Dataset entries:
* * * * *

-- ==== Sys2Proof/Tests/Jobs.lean ====
section
/-! SUPPORT. Witnesses for the statements about engine instructions, jobs and engines: a state and operands that meet the
hypotheses of each clause. -/

namespace Sys2Proof.Tests

open Sys2Proof Sys2Proof.Machine

set_option Elab.async false

/-! ### Issue -/

/-- A context with a parameter block at scratch address 0, ticket 0 PENDING and an AFTER set of it in w2. -/
def params (ws : List Word) : Ctx :=
  { ctx0 with regs := [(2, 1)], scratch := mwrite [] 0 (wordsBytes ws), tickets := [(0, { st := .pending })] }

/-- The parameter block of such a context. -/
def blk (ws : List Word) : Block := BitVec.ofNat 512 (leNat (mread (params ws).scratch 0 64))

/-- GCM, FIRST and LAST, 64 B of handle 0 to handle 1, the tag in scratch. -/
def ciphW : List Word := [0x601, put 32 32 64, put 32 32 64 ||| put 22 4 1, 0, put 26 1 1 ||| put 32 32 16]
/-- SHA-256, FIRST and LAST, 64 B of handle 0, the result at the end of scratch. -/
def dgstW : List Word := [0x602, put 32 32 64, put 32 32 32 ||| put 26 1 1 ||| put 0 22 0xFE0]
/-- MODMUL of 4 words. -/
def pkW : List Word := [put 0 16 1 ||| put 16 9 4, 0x1000, 0x2000, 0x3000, 0x4000]

theorem witness_EngineInstructionsTakeATicket :
    (Issues (prog (params ciphW)) 0 ∧ (prog (params ciphW)).Settled ∧ ((params ciphW).rep = none) ∧
      ((params ciphW).tk 1).st = .free ∧ (∀ u < 1, ((params ciphW).tk u).st ≠ .free) ∧
      (((params ciphW).rget 2).setWidth 16 : BitVec 16).getLsbD 0 = true ∧ ((params ciphW).tk 0).st = .pending ∧
      (∀ u < 16, (((params ciphW).rget 2).setWidth 16 : BitVec 16).getLsbD u = true → ((params ciphW).tk u).st ≠ .free)) ∧
    (bit (libMask ((prog (params ciphW)).cfgOf 0) 0) 0 = true ∧ (ciphIssue (prog (params ciphW)) 0 1 (blk ciphW)).2 = none) ∧
    (bit (libMask ((prog (params dgstW)).cfgOf 0) 0) 2 = true ∧ (dgstIssue (prog (params dgstW)) 0 1 (blk dgstW)).2 = none) ∧
    (let h := { prog (params pkW) with ucode := { active := true } }
     bit (libMask (h.cfgOf 0) 0) 4 = true ∧ pkIssue h 0 1 (blk pkW) = none) ∧
    (keyReserved (put 20 4 6 ||| put 24 8 1) = false ∧ algKnown 1 = true) ∧
    ((params ciphW).domain = 0 ∧ rgPayloadBad (put 32 32 64) = false ∧ rgBad (put 32 32 3629) = false) ∧
    (∀ n < 512, queueFull (prog (params ciphW)) 0 n .join = false) ∧
    (((params ciphW).hnd 15).st = .closed ∧
      (({ params ciphW with handles := [(15, { st := .live, count := 1, bufs := [8191] })] } : Ctx).hnd 15).st = .live) :=
  ⟨⟨issues_of (by decide +kernel), settled_of (by decide +kernel), by decide +kernel⟩, by decide +kernel, by decide +kernel,
    by decide +kernel, by decide, by decide +kernel, by decide +kernel, by decide +kernel⟩

/-- A JOIN held for a full queue. -/
def heldJoin : Ctx := { ctx0 with st := .waiting, hold := .queue (.join 0 3 2) }

theorem witness_PostsAndQueues :
    (Issues (prog ctx0) 0 ∧ (prog ctx0).Settled ∧ ctx0.rep = none ∧ (ctx0.tk 0).st = .free ∧
      queueFull (prog ctx0) 0 0 .post = false ∧ ctx0.cstreams = [] ∧ ctx0.scrubbing = none ∧ ctx0.committed = false) ∧
    ((prog heldJoin).inert = false ∧ heldJoin.st = .waiting ∧ heldJoin.hold = .queue (.join 0 3 2)) :=
  ⟨⟨issues_of (by decide +kernel), settled_of (by decide +kernel), by decide +kernel⟩, by decide +kernel⟩

/-! ### Router and buffers -/

/-- A JOIN whose predecessor is DONE, with its status. -/
def joinJob (status : BitVec 8) : Job := { op := .join, preds := [⟨1, some status⟩] }
/-- A FREE of handle 3. -/
def freeJob : Job := { op := .free 3, preds := [⟨1, some 0⟩] }
/-- A gather after a job that failed. -/
def failedGather : Job := { op := .xgath 0, preds := [⟨1, some 0x7F⟩, ⟨2, some 0⟩] }
/-- A comparison of the last byte of scratch with the first. -/
def cmpctJob : Job := { op := .cmpct 0xFFF 0 1, phase := .running }
/-- A check of slot 7, whose key is missing. -/
def kchkJob : Job := { op := .kchk (put 0 17 7 ||| put 20 4 1 ||| put 24 8 1) }
/-- MODMUL of 4 words inside the domain's window. -/
def mulBlk : Block := blk [put 0 16 1 ||| put 16 9 4, 0x1000, 0x1020, 0x1040, 0x1080]
/-- Its job, as it stands. -/
def mulJob (phase : JobPhase) : Job := { op := .pk mulBlk, phase := phase }
/-- A block with microcode in which that job is due. -/
def mulComes : Hw := { work ctx0 (mulJob .after) with ucode := { active := true } }
/-- A load that may begin. -/
def loadDue : Job := { op := .xload 0x2000 (put 32 32 1) }
/-- A comparison that may begin. -/
def cmpctDue : Job := { op := .cmpct 0xFFF 0 1 }
/-- A context with one buffer in handle 0. -/
def handle0 : Ctx := { ctx0 with handles := [(0, { st := .live, count := 1, bufs := [0] })] }
/-- A context with handle 3 live. -/
def freeing : Ctx := { ctx0 with handles := [(3, { st := .freeing, count := 1, bufs := [7] })] }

* * * * *

Problem to work on:
Make an exact copy of each line, beginning at the one containing "it stands. -/" and ending with the last line of the data, and of no other line.

Response:
/-- Its job, as it stands. -/
def mulJob (phase : JobPhase) : Job := { op := .pk mulBlk, phase := phase }
/-- A block with microcode in which that job is due. -/
def mulComes : Hw := { work ctx0 (mulJob .after) with ucode := { active := true } }
/-- A load that may begin. -/
def loadDue : Job := { op := .xload 0x2000 (put 32 32 1) }
/-- A comparison that may begin. -/
def cmpctDue : Job := { op := .cmpct 0xFFF 0 1 }
/-- A context with one buffer in handle 0. -/
def handle0 : Ctx := { ctx0 with handles := [(0, { st := .live, count := 1, bufs := [0] })] }
/-- A context with handle 3 live. -/
def freeing : Ctx := { ctx0 with handles := [(3, { st := .freeing, count := 1, bufs := [7] })] }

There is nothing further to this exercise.